For whatever reason, I couldn’t seem to just toss them.

It was stupid. I knew it was stupid. But I wrapped the darn sandwich in foil and poured the soup into a glass container, snapping the lid into place before placing it all in the refrigerator.

By then, it was approaching nine. Weariness came, the kind that hurts inside your bones, as I trudged up the stairs.

There was a line of light under Annie’s door. I raised my hand to knock, holding it there for a moment, before pulling back as if it were hot. I simply had nothing left to say. Nothing that would make either of us feel better. So I let it be.

I went to my room and closed the door, then went into the bathroom.

I ran hot water to wash my face. I was fine, I told myself.

Just get a good night’s sleep. Everything would look better in the morning.

Nothing but a few nights of gritted teeth and I would forget all about Dorian Flynn.

No need for a fetal position on the floor.

No need for tears. They were nothing but a waste of time.

But in the end, I slid down the wall and onto the floor.

Oh, how I knew this floor. Cold tile. The grout line that’s not quite even, near the shower.

Thick towels that provided more than dryness.

They were what I cried into so Annie couldn’t hear me.

I’d perfected silent weeping like an art form.

Or maybe an Olympic sport. This is the me no one saw.

The wreckage of what was left of a woman who had lost her husband weeping on the floor.

Not even my friends knew this raw, tortured part of me.

I don’t know how long I’d been down there when the door, which I hadn’t latched, swung in three inches, and Poe put his head through the gap like a building inspector. He looked at me for a long moment. Then he walked over, sat down against my hip, and leaned his weight against me.

“Oh, Poe, how is it you’ve chosen me?” I pulled him onto my lap, and he immediately started purring. “I ruin everything. Everyone I love leaves me, and it’s all my fault.” I placed my face against his furry neck and cried some more.

Until I heard something in the doorway. I looked up to see it was Annie.

“Mom, are you okay?”

“I’m fine.” I sniffed, wiping my eyes with the back of my hand.

Annie grabbed a box of tissues and handed it to me before she sat next to me, our backs against the tub, her shoulder against mine. Poe remained on my lap, but he’d stopped purring. Instead he licked my hand with his scratchy tongue.

“I’m sorry,” she said.

“You weren’t wrong.” My voice came out scraped. “In fact, you’re right about everything.”

Another lick from Poe.

“I’m in love with Dorian. I don’t know how it happened, but it’s true.

Now he’s gone. And I feel like my heart’s in a thousand pieces.

When he said he wasn’t sure—it hurt. So much.

I didn’t see it coming. I thought this thing between us was something good.

That he might be my future. I was listening to music again.

Singing in the car. Waking up all excited to see him.
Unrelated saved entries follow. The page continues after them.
/-! ## When each error is reported -/

theorem next_afterError_inj {s : State} {k k' : ErrorKind} :
    (.next (afterError s k) : Result) = .next (afterError s k') ↔ k = k' := by
  simp

theorem finishUnit_eq_error_iff {len : Nat} {r : Except ErrorKind Codepoint} {s : State} {k : ErrorKind} :
    finishUnit len r s = .next (afterError s k) ↔ r = .error k := by
  cases r with
  | error k' => simp [finishUnit, raiseKind, State.withResult]
  | ok v => simp [finishUnit, completeValue, State.withResult, State.withPos]

theorem checkValue_kind {len v : Nat} {k : ErrorKind} (hv : v < 2 ^ 32)
    (h : checkValue len (BitVec.ofNat 32 v) = .error k) :
    k = .overlongEncoding ∨ k = .surrogateCodepoint ∨ k = .outOfRangeCodepoint := by
  rcases (checkValue_error_iff hv k).1 h with ⟨hk, -⟩ | ⟨hk, -⟩ | ⟨hk, -⟩
  · exact .inl hk
  · exact .inr (.inl hk)
  · exact .inr (.inr hk)

/-- Everything that makes `NEXT` report an error kind on readable bytes. -/
theorem nextUnit_error_cases {s : State} {bs : List Byte} {k : ErrorKind} (h : CursorHolds s bs)
    (hk : nextUnit s = .next (afterError s k)) :
    (k = .invalidLeadByte ∧ ∃ b0 rest, bs = b0 :: rest ∧ IsInvalidLead b0) ∨
    ((k = .overlongEncoding ∨ k = .surrogateCodepoint ∨ k = .outOfRangeCodepoint) ∧
      ∃ us rest, bs = us ++ rest ∧ IsMarkedUnit us ∧ checkValue us.length (unitCodepoint us) = .error k) ∨
    k = .truncated ∨ k = .invalidContinuationByte := by
  rcases nextUnit_at_cursor h with he | ⟨us, _, _, _, he⟩ | ⟨b0, rest, hbs, hb, he⟩ | ⟨us, rest, hus, hm, he⟩ |
    ⟨k', hk', he⟩
  · simp [hk] at he
  · simp [hk] at he
  · exact .inl ⟨next_afterError_inj.1 (hk.symm.trans he), b0, rest, hbs, hb⟩
  · have hc := finishUnit_eq_error_iff.1 (he.symm.trans hk)
    exact .inr (.inl ⟨checkValue_kind hm.number_lt hc, us, rest, hus, hm, hc⟩)
  · exact .inr (.inr (next_afterError_inj.1 (hk.symm.trans he) ▸ hk'))

/-- The errors on the value: exactly where a marked unit fails that test. -/
theorem nextUnit_valueError_iff {s : State} {bs : List Byte} {k : ErrorKind} (h : CursorHolds s bs)
    (hk : k = .overlongEncoding ∨ k = .surrogateCodepoint ∨ k = .outOfRangeCodepoint) :
    nextUnit s = .next (afterError s k) ↔
      ∃ us rest, bs = us ++ rest ∧ IsMarkedUnit us ∧ checkValue us.length (unitCodepoint us) = .error k := by
  refine ⟨fun he => ?_, fun ⟨us, rest, hus, hm, hc⟩ => ?_⟩
  · rcases nextUnit_error_cases h he with ⟨rfl, -⟩ | ⟨-, hex⟩ | rfl | rfl
    · simp at hk
    · exact hex
    · simp at hk
    · simp at hk
  · rw [nextUnit_marked (hus ▸ h) hm, hc]
    rfl

/-- Settles O21: only an invalid lead gives this kind, and `nextUnit_invalidLead` is the other direction. -/
theorem invalidLeadExactlyWhen : Obligations.InvalidLeadExactlyWhen := by
  intro s x bs h
  rw [exec_next]
  refine ⟨fun he => ?_, fun ⟨b0, rest, hbs, hb⟩ => nextUnit_invalidLead (hbs ▸ h) hb⟩
  rcases nextUnit_error_cases h he with ⟨-, hex⟩ | ⟨hk, -⟩ | hk
  · exact hex
  · simp at hk
  · simp at hk

/-- Settles O22: a marked unit that fails the first value test, and which bytes those are. -/
theorem overlongExactlyWhen : Obligations.OverlongExactlyWhen := by
  refine ⟨fun s x bs h => ?_, fun _ _ => two_overlong_iff, fun _ _ _ => three_overlong_iff,
    fun _ _ _ _ => four_overlong_iff⟩
  rw [exec_next, nextUnit_valueError_iff h (.inl rfl)]
  refine exists_congr fun us => exists_congr fun rest => and_congr_right fun _ => and_congr_right fun hm => ?_
  exact hm.overlong_iff
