-- ==== Sys2Proof/Machine/BlockSize.lean ====
section
/-! DEFINITION. The operations of 40_block_size_calculator.md: NOP and CFG. -/

namespace Sys2Proof.Machine

/-- NOP (R86): DONE <- 0, whatever ERR and CFGD hold. -/
def execNop (s : State) : Host.Outcome State Fault Refusal := .next (s.withBcu s.bcu.nop)

/-- CFG (R85): load the modulus, derive B, start a new run. It is never refused (R175). -/
def execCfg (p : Nat) (s : State) : Host.Outcome State Fault Refusal :=
  .next (s.withBcu (Bcu.configure s.cfg (intOperand s.cfg p)))

end Sys2Proof.Machine
end

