-- ==== Sys2Proof/Machine/Unpacker.lean ====
section
/-! DEFINITION. The operation of 42_byte_unpacker.md: UNPACK. -/

namespace Sys2Proof.Machine

/-- UNPACK (R125): unpack the integer `m` of block `k` into `w` bytes. -/
def execUnpack (k w m : Nat) (s : State) : Host.Outcome State Fault Refusal :=
  .next (s.withBcu (s.bcu.unpack (idxOperand s.cfg k) (lenOperand s.cfg w) (intOperand s.cfg m)))

end Sys2Proof.Machine
end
But I was wrong. How could I be so sure when he wasn’t?

It’s the thing I tried so hard to avoid. ” I started to cry again.

She put her head on my shoulder. “It’s okay. You’ll be all right. We’ll just go back to the way we were. Like you said, we were fine.”
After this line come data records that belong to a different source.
-- ==== Sys2Proof/Machine/Assembler.lean ====
section
/-! DEFINITION. The textual syntax of request programs (R68), from a line of characters to a request word. The points
R68 leaves open (blanks, letter case, a number that does not fit its field) are in log entry 14, DESIGN CHOICE. -/

namespace Sys2Proof.Machine

/-- A line of the assembler, as written (R68). -/
inductive AsmLine where
  | nop
  | cfg (p : Nat)
  | pack (k n : Nat) (bytes : List Nat)
  | unpack (k w m : Nat)
  deriving DecidableEq, Repr

/-- The operation of a line, with the lanes it does not list at 0. A `PACK` is rejected when its list length is not
`n`, when `n` is 0 or above BMAX (R68), and any line is rejected when a number does not fit its field. -/
def assemble (c : Params) : AsmLine → Option Instr
  | .nop => some .nop
  | .cfg p => if p < 2 ^ c.pw then some (.cfg p) else none
  | .pack k n bytes =>
    if bytes.length = n ∧ 1 ≤ n ∧ n ≤ c.bmax ∧ k < 2 ^ c.iw ∧ bytes.all (· < 256) then
      some (.pack k n ((List.range c.bmax).map fun i => BitVec.ofNat 8 (bytes.getD i 0)))
    else none
  | .unpack k w m => if k < 2 ^ c.iw ∧ w < 2 ^ c.lw ∧ m < 2 ^ c.pw then some (.unpack k w m) else none

/-- A blank separates the words of a line. -/
def isBlank (ch : Char) : Bool := ch == ' ' || ch == '\t'

/-- The text without the blanks at its two ends. -/
def trimBlanks (cs : List Char) : List Char :=
  ((cs.dropWhile isBlank).reverse.dropWhile isBlank).reverse

/-- The text of a line up to its comment, which `;` starts (R68). -/
def stripComment (cs : List Char) : List Char := cs.takeWhile (· != ';')

/-- The fields of an operand list, which commas separate (R68). -/
def splitCommas : List Char → List (List Char)
  | [] => [[]]
  | ch :: cs =>
    if ch == ',' then [] :: splitCommas cs
    else
      match splitCommas cs with
      | [] => [[ch]]
      | f :: fs => (ch :: f) :: fs

/-- The value of a hexadecimal digit. -/
def hexDigit (ch : Char) : Option Nat :=
  if '0' ≤ ch ∧ ch ≤ '9' then some (ch.toNat - '0'.toNat)
  else if 'a' ≤ ch ∧ ch ≤ 'f' then some (ch.toNat - 'a'.toNat + 10)
  else if 'A' ≤ ch ∧ ch ≤ 'F' then some (ch.toNat - 'A'.toNat + 10)
  else none

/-- The value of digits in a base, after the value `acc` of those before them. -/
def digitsFrom (base acc : Nat) : List Char → Option Nat
  | [] => some acc
  | ch :: cs =>
    match hexDigit ch with
    | some d => if d < base then digitsFrom base (base * acc + d) cs else none
    | none => none

/-- A number, decimal or `0x` hexadecimal (R68), of at least one digit. -/
def parseNumber : List Char → Option Nat
  | [] => none
  | '0' :: 'x' :: d :: ds => digitsFrom 16 0 (d :: ds)
  | ds => digitsFrom 10 0 ds

/-- The numbers of an operand list, if every field is one. -/
def parseNumbers : List (List Char) → Option (List Nat)
  | [] => some []
  | f :: fs =>
    match parseNumber (trimBlanks f), parseNumbers fs with
    | some x, some xs => some (x :: xs)
    | _, _ => none

/-- The operands after a mnemonic: none on blank text. -/
def parseOperands (cs : List Char) : Option (List Nat) :=
  if trimBlanks cs = [] then some [] else parseNumbers (splitCommas cs)

/-- A line with an operation on it, comment taken off and ends trimmed (R68). -/
def parseLine (cs : List Char) : Option AsmLine :=
  let cs := trimBlanks (stripComment cs)
  let mnemonic := cs.takeWhile (!isBlank ·)
  match parseOperands (cs.dropWhile (!isBlank ·)) with
  | none => none
  | some ops =>
    if mnemonic = "NOP".toList then
      match ops with
      | [] => some .nop
      | _ => none
    else if mnemonic = "CFG".toList then
      match ops with
      | [p] => some (.cfg p)
      | _ => none
    else if mnemonic = "PACK".toList then
      match ops with
      | k :: n :: bytes => some (.pack k n bytes)
      | _ => none
    else if mnemonic = "UNPACK".toList then
      match ops with
      | [k, w, m] => some (.unpack k w m)
      | _ => none
    else none

/-- The request word of a line of text, if the assembler accepts it. -/
def assembleText (c : Params) (line : String) : Option (BitVec c.rw) :=
  match parseLine line.toList with
  | none => none
  | some l => (assemble c l).map (encode c)

/-- The request words of a program, one operation per line; lines with nothing but blanks and a comment carry none. -/
def assembleProgram (c : Params) : List String → Option (List (BitVec c.rw))
  | [] => some []
  | line :: lines =>
    if trimBlanks (stripComment line.toList) = [] then assembleProgram c lines
    else
      match assembleText c line, assembleProgram c lines with
      | some w, some ws => some (w :: ws)
      | _, _ => none

end Sys2Proof.Machine
end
I hiccuped. “I’m sorry you have to see me this way.”

“Mom, it’s all right. I know all this is in there, even though you’re so good at hiding it.”
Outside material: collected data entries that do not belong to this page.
-- ==== Sys2Proof/Safety.lean ====
section
/-! DEFINITION. The terms claims are stated in: the invariants of the registers (R33), runs of several cycles, what it
is for the host to be about to run a procedure, and the values a buffer's blocks have. -/

namespace Sys2Proof.Machine

/-! ## Invariants of the registers -/

/-- BITLEN and BSZ are derived from P (R33, 1). -/
abbrev Bcu.Derived {c : Params} (u : Bcu c) : Prop :=
  u.bitlen.toNat = Sys2Proof.bitlen u.p.toNat ∧ u.bsz.toNat = bszOf u.p.toNat

/-- CFGD is set exactly while BSZ is at least 1 (R33, 2). -/
abbrev Bcu.CfgdWhenSized {c : Params} (u : Bcu c) : Prop := u.cfgd = true ↔ 1 ≤ u.bsz.toNat

/-- CONFIG and UNCONFIGURED go with an unset CFGD, the errors of a block's operands with a set one (R33, 3 and 4). -/
abbrev Bcu.ErrMatchesCfgd {c : Params} (u : Bcu c) : Prop :=
  (u.err = ErrCode.config.code ∨ u.err = ErrCode.unconfigured.code → u.cfgd = false) ∧
  (u.err = ErrCode.encRange.code ∨ u.err = ErrCode.decRange.code ∨ u.err = ErrCode.lenOvf.code ∨
    u.err = ErrCode.operand.code → u.cfgd = true)

/-- Without an error ERR_IDX is 0 (R33, 5). -/
abbrev Bcu.IdxWhenErr {c : Params} (u : Bcu c) : Prop := u.err = ErrCode.none.code → u.errIdx = 0

/-- RES_LEN is at most BSZ, and 0 without a configuration (R33, 6). -/
abbrev Bcu.LenBounded {c : Params} (u : Bcu c) : Prop :=
  (u.cfgd = true → u.resLen.toNat ≤ u.bsz.toNat) ∧ (u.cfgd = false → u.resLen = 0)

/-- The lanes of RES_BYTES from RES_LEN on hold 0 (R33, 7). -/
abbrev Bcu.UpperLanesZero {c : Params} (u : Bcu c) : Prop :=
  ∀ i < c.bmax, u.resLen.toNat ≤ i → lane u.resBytes i = 0

/-- The invariants of R33. -/
abbrev Bcu.Inv {c : Params} (u : Bcu c) : Prop :=
  u.Derived ∧ u.CfgdWhenSized ∧ u.ErrMatchesCfgd ∧ u.IdxWhenErr ∧ u.LenBounded ∧ u.UpperLanesZero

/-- The codes the hardware writes to ERR: 0, 1, 2, 3, 4, 6 and 7 (R26). -/
abbrev Bcu.LegalErr {c : Params} (u : Bcu c) : Prop :=
  u.err = ErrCode.none.code ∨ u.err = ErrCode.config.code ∨ u.err = ErrCode.encRange.code ∨
  u.err = ErrCode.decRange.code ∨ u.err = ErrCode.lenOvf.code ∨ u.err = ErrCode.operand.code ∨
  u.err = ErrCode.unconfigured.code

/-! ## Runs -/

/-- `n` clock edges, stopping at the first that answers no next state. -/
def runFor : Nat → State → Host.Outcome State Fault Refusal
  | 0, s => .next s
  | n + 1, s =>
    match step s with
    | .next t => runFor n t
    | .fault r => .fault r
    | .refused r => .refused r

/-- The operations presented in `n` cycles, in order, a request discarded by reset among them. -/
def presented : Nat → State → List Instr
  | 0, _ => []
  | n + 1, s =>
    decode s.cfg s.sample.1 ::
      match step s with
      | .next t => presented n t
      | .fault _ => []
      | .refused _ => []

/-- The machine at power-on, before any reset: every register holds some value of its width, given by `u` (R193). -/
def State.poweredOn (c : Params) (u : Bcu c) (rst : List Bool) : State where
  cfg := c
  bcu := u
  rst := rst
  harness := Harness.rest c

/-- `rst` stays low in all coming cycles. -/
abbrev State.NoReset (s : State) : Prop := ∀ level ∈ s.rst, level = false

/-- The host is about to run the procedure `q`, and `rst` stays low. The registers, the cycles the harness waits in, and
what comes after the procedure are arbitrary. -/
abbrev State.Calls (s : State) (q : Call s.cfg) : Prop :=
  s.harness.ctl = .idle ∧ s.harness.todo.head? = some (.call q) ∧ s.NoReset

/-- After some number of cycles the verdict `v` is the next one returned. -/
def State.Returns (s : State) (v : Verdict s.cfg) : Prop :=
  ∃ n, ∃ h : Harness s.cfg, ∃ u : Bcu s.cfg, ∃ r : List Bool,
    runFor n s = .next ⟨s.cfg, u, r, h⟩ ∧ h.verdicts = s.harness.verdicts ++ [v]

/-- After some number of cycles the verdict `v` is the next one returned, and, where the host has nothing to do after the
procedure, the calls the cipher got in these cycles are `calls`. -/
def State.ReturnsAfterCalls (s : State) (v : Verdict s.cfg) (calls : List (CipherCall s.cfg)) : Prop :=
  ∃ n, ∃ h : Harness s.cfg, ∃ u : Bcu s.cfg, ∃ r : List Bool,
    runFor n s = .next ⟨s.cfg, u, r, h⟩ ∧ h.verdicts = s.harness.verdicts ++ [v] ∧
    (s.harness.todo.tail = [] → h.oracle.calls = s.harness.oracle.calls ++ calls)

/-! ## What the harness gives to the cipher -/

/-- The calls of one VERIFY: keygen, then encrypt of each integer and decrypt of each record, result `k` being that of
block `k` (R152, R153, R157). -/
def verifyCalls {c : Params} (v : VerifyArgs c) (key : Keys) (ints : List (BitVec c.pw)) (records : List Record)
    (plains : List Nat) : List (CipherCall c) :=
  .keygen v.p v.a v.p0 key ::
    (List.zipWith (fun m r => .encrypt m key.q key.kpriv v.p v.a v.p0 r) ints records ++
      List.zipWith (fun r m => .decrypt r.c1 r.c2 key.kpriv r.r v.a v.p m) records plains)

/-- Every call of encrypt so far had an integer below the modulus given with it (R153). -/
def Oracle.EncryptsInRange {c : Params} (o : Oracle c) : Prop :=
  ∀ m q kpriv p a p0 r, CipherCall.encrypt m q kpriv p a p0 r ∈ o.calls → m.toNat < p.toNat

/-- An ENCODE runs with the modulus of the VERIFY it runs for (R157). -/
def EncodeJob.SameModulus {c : Params} (e : EncodeJob c) : Prop :=
  ∀ args key, e.caller = some (args, key) → args.p = e.p

/-- What holds at each point of a procedure, so that encrypt is called in range: the registers, if configured at all, are
configured with the modulus of the ENCODE that runs, and the integers it has read are below that modulus. -/
def Ctl.EncryptsInRange {c : Params} (u : Bcu c) : Ctl c → Prop
  | .encodeCfg e => e.SameModulus
  | .encodeCfgIssued e => e.SameModulus ∧ (u.cfgd = true → u.p = e.p)
  | .encodePack e | .encodePackIssued e =>
    e.SameModulus ∧ (u.cfgd = true → u.p = e.p) ∧ 256 ≤ e.p.toNat ∧ ∀ m ∈ e.ints, m.toNat < e.p.toNat
  | .encrypt args _ ints _ => ∀ m ∈ ints, m.toNat < args.p.toNat
  | .idle | .decodeCfg _ | .decodeCfgIssued _ | .decodeUnpack _ | .decodeUnpackIssued _ | .keygen _
  | .persist _ _ _ | .reload _ _ | .decrypt _ _ _ _ => True

/-- RES_INT is below the modulus of a configured run (R32), and 0 without one. -/
abbrev Bcu.ResIntInRange {c : Params} (u : Bcu c) : Prop :=
  (u.cfgd = true → u.resInt.toNat < u.p.toNat) ∧ (u.cfgd = false → u.resInt = 0)

/-- The invariant behind encrypt's precondition (R153). -/
def State.EncryptsInRange (s : State) : Prop :=
  s.bcu.ResIntInRange ∧ s.harness.ctl.EncryptsInRange s.bcu ∧ s.harness.oracle.EncryptsInRange

/-! ## The blocks of a buffer -/

/-- Chunk `k` of a buffer in blocks of `b` bytes (R44). -/
def chunk (buf : List Byte) (b k : Nat) : List Byte := memRead buf (k * b) (chunkLen buf.length b k)

/-- The big-endian value of a byte sequence (R15). -/
def beValue (bytes : List Byte) : Nat := be (fun i => bytes.getD i 0) bytes.length

/-- The integer a block is to have: the big-endian value of its chunk (R142). -/
def blockInt (buf : List Byte) (b k : Nat) : Nat := beValue (chunk buf b k)

/-- The block sequence of a buffer in blocks of `b` bytes (R51, R106, R142). -/
def blockInts (buf : List Byte) (b : Nat) : List Nat :=
  (List.range (blockCount buf.length b)).map (blockInt buf b)

/-- The bytes that integers stand for as the blocks of a buffer of `len` bytes: the images of the integers at the widths of
their blocks, one after the other (R42, R124, R150). -/
def imageBytes (ints : List Nat) (len b : Nat) : List Byte :=
  ((List.range (blockCount len b)).map fun k => bytesBe (ints.getD k 0) (chunkLen len b k)).flatten

end Sys2Proof.Machine
end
Poe nestled deeper into my lap, pushing his nose into the crook of my bent knee.

“I’m sorry I got my hopes up,” Annie said. “Or if I pushed you into the whole dating thing.”

“I know you just want me to be happy.”

“I do. I really do. But I made it worse.”

“You did not do this. Dorian and I are adults. We did this.”

“I still can’t believe he said he wasn’t sure about you,” Annie said. “I didn’t see that coming either. Like why then were we spending all this time together? If all that time he was uncertain?”

“I know. That’s what hurts the most.”

“You’re right about the job too,” Annie said. “I can’t work for him. Not now.”

“You can find something else.”

“Yeah, sure.”

She didn’t have to say it out loud. I knew what she really meant. There was no job she wanted more than the bookstore. And no boss she wanted except for Dorian.

I’d let him get close, and now my little girl was hurting. I would never do it again.